Overall, I want to explain NDVI trends at global scale and then visualize which feature was the most important at pixel level. I use SHAP to get the feature importance and can easily visualize them. Is there then a way to disaggregate global feature importance to local scale? I can see that there is shap.image_plot(shap_values), so it should be possible. However, I struggle to implement that for my example:
Y = df['NDVI']
X = df[['X1', 'X2', ...]]
X_train, X_test, y_train, y_test = train_test_split(X, Y, test_size=0.3, random_state=42)

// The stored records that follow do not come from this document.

-- ==== Sys2Proof/Tests/Slice0.lean ====
section
/-!
SUPPORT. This author's own tests: one ill-formed command for each check of WellFormed.lean, the numbers of the manual's worked
examples, and for every statement of Obligations.lean that has hypotheses one theorem that gives, clause by clause, a state and
operands that meet them all together.
-/
namespace Sys2Proof.Tests
-- One theorem at a time: a thread for each would ask for more memory than the compile may have.
set_option Elab.async false
set_option synthInstance.maxSize 1000
open Sys2Proof.Machine Sys2Proof.Safety

/-- The device after READY. -/
def up : State := { State.reset with boot := { Boot.reset with
  phase := .ready, ready := true, lock0 := true, lock1 := true, lock2 := true, porHeld := false, resetPin := false, bootDone := true } }

/-- The same with every group Active. -/
def upOn : State := { up with power := { Power.reset with groups := Vector.replicate 16 { Group.reset with st := .active, cur := 520 } } }

/-- A device at a phase of its boot. -/
def boot (p : BootPhase) : State := { State.reset with boot := { Boot.reset with phase := p, porHeld := false, resetPin := false } }

/-- A SERVICE session on a sealed device. -/
def serviceDev : State := { up with session := { Session.reset with
  sLife := Vector.replicate 3 true, cur0 := .service, cur1 := .service, cur2 := .service } }

/-- A sealed device. -/
def sealedDev : State := { up with
  session := { Session.reset with sLife := Vector.replicate 3 true, cur0 := .sealed, cur1 := .sealed, cur2 := .sealed }
  fuses := { Fuses.reset with life := Vector.replicate 3 true } }

/-- A device with words of its OBSERVE record given. -/
def observed (i : Fin 9) (x : Word) (s : State) : State := modObs s fun o => { o with rcd := vset o.rcd i x }

/-- A device whose trace port runs. -/
def traced : State := observed 2 1 up

/-- A flash with a header that passes R365 and one empty record, written from R365 and R366: magic, version 1, every part, a
generation, a body of 256 bytes, one record; the rest erased; the CRC over the first 248 bytes. -/
def goodHeader : List Byte :=
  imgMagic ++ [1, 0] ++ List.replicate 6 0xFF ++ [1] ++ List.replicate 7 0 ++ [0, 1, 0, 0, 1, 0, 0, 0] ++ List.replicate 216 0xFF
def goodFlash : List Host.Cell :=
  (goodHeader ++ wordBytes (crc32 goodHeader)).mapIdx (fun i b => (i, b)) ++
    [1, 0, 0, 0, 16, 0, 0, 0, 0, 0, 0, 0, 0, 0, 0, 0].mapIdx (fun i b => (0x1000 + i, b))

/-- Channel 0 of the Loop Engine enabled, in a state, every period 1. -/
def loop (g : LeChan → LeChan) : State :=
  modLe up 0 fun c => g { c with cfg := Vector.ofFn fun (i : Fin 5) => if i.val = 0 then 1 else if i.val = 1 then 0x00010001 else 1 }

/-- Context 0 of Frond 0 runs; the code region is the whole of W and every region is powered. -/
def runs (x : Ctx → Ctx) (g : Frond → Frond) : State :=
  modCtx (modFrond upOn 0 fun f => g { f with cur := some 0, codelen := BitVec.ofNat _ 0x3FFFC, pwrmap := BitVec.allOnes _ }) 0 0 fun c =>
    x { c with st := .running }
def run0 : State := runs id id
/-- The instruction at address 0 of Frond 0. -/
def at0 : Issue := ⟨0, 0, 0, 4, false⟩

/-- The staging aperture is served, with a buffer; the second inside a session. -/
def staged : State := { up with pcie := { Pcie.reset with up := true }, stgSize := 1 }
def inSession : State := { staged with stg := { Staging.reset with session := true } }

/-- A member 1 behind link 2. -/
def peered (s : State) : State :=
  modTree (modLink s 2 fun k => { k with st := .inService }) fun t => { t with
    rcd := vset t.rcd 0 1, role := 2, member := true, node := 0, path := 0x03FFFF
    members := [{ node := 1, path := 0x13FFFF, role := 1, link := 2, nLinks := 1, oneWay := 0, offSum := 0, answeredAt := 0, lost := false, joinAt := none }] }
/-- The slot of W that belongs to the Crumb's data, in grid ticks. -/
def crdW : Time := 72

# parameters previously identified from random search
params = {'subsample': 0.5, 'reg_lambda': 100, 'n_estimators': 2129, 'min_child_weight': 1.0, 'max_depth': 11, 'learning_rate': 0.03375, 'gamma': 0.0, 'colsample_bytree': 0.4, 'colsample_bylevel': 0.5}
xgb_opt = xgb.XGBRegressor(**params).fit(X_train, y_train)
explainer = shap.TreeExplainer(xgb_opt)
shap_values = explainer.shap_values(X_test)
top_features = X_test.columns[np.argsort(np.abs(shap_values).mean(0))][::-1][0:10]
shap.summary_plot(shap_values, X_test, feature_names=X_test.columns, show=False, plot_type="bar", alpha = 0.25, max_display=15)
What I want in the end is actually just an additional column in my original dataframe df, that associated each row (pixel) with a feature X1 or X2 or .... Can anyone help with that?